§ **ASSIGNED TASK**
After locating the line with "x.1.bgOp d (.mapPages", reproduce that line and every one following it exactly, up to the end of the entries.
-- TASK INPUT follows --
/-- A visit of the flash scrub: the next row is read on every member (R225). -/
def State.scrubStripe (s : State) (d k : Nat) : State :=
  let m := s.md d
  match tget m.stripes k with
  | none => s
  | some x =>
    let rows := max 1 (x.used / (15 * max 1 m.pageGranules))
    let s1 := s.setMd d { m with stripes := tset m.stripes k { x with scrubRow := (x.scrubRow + 1) % rows, visited := s.dtimeS } }
    let pos := x.scrubRow % rows * 15 * m.pageGranules
    ((List.range 16).filter fun c => !x.lost.contains c).foldl (fun s c =>
      s.bgOn d (.scrubRead k (x.scrubRow % rows)) (m.rowBytes / 16) k pos c) s1

/-- A read of some die takes pages of a block stripe. -/
def State.beingRead (s : State) (d k : Nat) : Bool :=
  s.dies.any fun e => (s.md e).ops.any fun o => o.2.kind.isRead && (s.blocksRead ((s.md e).readsOf e o.2)).any fun b => b.1 = d && b.2.1 = k

/-- A stripe may be erased: it is closed and holds nothing valid, or its journal records lie before the newest checkpoint, and no read of it is in flight
(R211, R231). -/
def State.erasable (s : State) (d k : Nat) : Bool :=
  let m := s.md d
  let seq := (m.ckpt.map (·.seq)).getD 0
  (match tget m.stripes k with
    | some x => (x.state = 3 && x.valid = 0) || (x.state = 6 && x.used ≠ 0 && (tgetD m.journalSpan k 0) < seq && m.journalAt ≠ some k)
    | none => false) && !s.beingRead d k

/-- A work on a unit begins: its source is read. A unit of the fine map that holds no granule any more goes on without a read, and one that needs no copy takes its new
protection at once. -/
def State.startCopy (s : State) (d : Nat) (w : BgWork) : State :=
  let x := s.workSource d w
  match x.2 with
  | [] =>
    let e := (s.md d).entry (cuKey w.nsid w.unit)
    if w.kind = 5 ∧ e.state = 2 then s.copyProgram d w.rank 5 w.nsid w.unit d []
    else if w.kind = 6 ∧ e.state = 2 then (s.changeEntry d (cuKey w.nsid w.unit) { e with xd := s.obj 0x3000 0 = 1 }).checkConvert d
    else s
  | g :: _ => s.bgOp d (.bgRead w.rank w.kind w.nsid w.unit x.1 x.2) (granuleBytes * x.2.length) g.2.1 g.2.2

/-- The map pages of a checkpoint pass are programmed (R211). -/
def State.startPass (s : State) (d : Nat) : State :=
  let m := s.md d
  let s1 := s.setMd d { m with dirty := [], passIssued := true }
  if m.dirty = [] then s1
  else
    let x := s1.allocateEach d (m.dirty.map pageKey)
    let first := (x.2.headD (0, 0, 0)).2
    x.1.bgOp d (.mapPages x.2) (4096 * m.dirty.length) first.1 first.2

/-- A parity chunk or mirror copy is programmed at another place. -/
def State.moveParity (s : State) (d rank k : Nat) : State :=
  if (tget (s.md d).parity k).isNone then s
  else
    let x := s.allocateCoarse d
    x.1.bgOp d (.parityChunk k (some rank)) cuBytes x.2.1 x.2.2

/-- A work has the room that its programs need. -/
def State.bgRoom (s : State) (d : Nat) (w : BgWork) : Bool :=
  if w.kind = 2 then s.hasRoom d true (s.md d).dirty.length
  else if w.kind = 5 ∨ w.kind = 6 ∨ w.kind = 7 ∨ w.kind = 10 ∨ w.kind = 11 ∨ w.kind = 14 then s.hasRoom d false 512
  else true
-- TASK INPUT concluded --
§ **ANSWER BELOW**
    x.1.bgOp d (.mapPages x.2) (4096 * m.dirty.length) first.1 first.2

/-- A parity chunk or mirror copy is programmed at another place. -/
def State.moveParity (s : State) (d rank k : Nat) : State :=
  if (tget (s.md d).parity k).isNone then s
  else
    let x := s.allocateCoarse d
    x.1.bgOp d (.parityChunk k (some rank)) cuBytes x.2.1 x.2.2

/-- A work has the room that its programs need. -/
def State.bgRoom (s : State) (d : Nat) (w : BgWork) : Bool :=
  if w.kind = 2 then s.hasRoom d true (s.md d).dirty.length
  else if w.kind = 5 ∨ w.kind = 6 ∨ w.kind = 7 ∨ w.kind = 10 ∨ w.kind = 11 ∨ w.kind = 14 then s.hasRoom d false 512
  else true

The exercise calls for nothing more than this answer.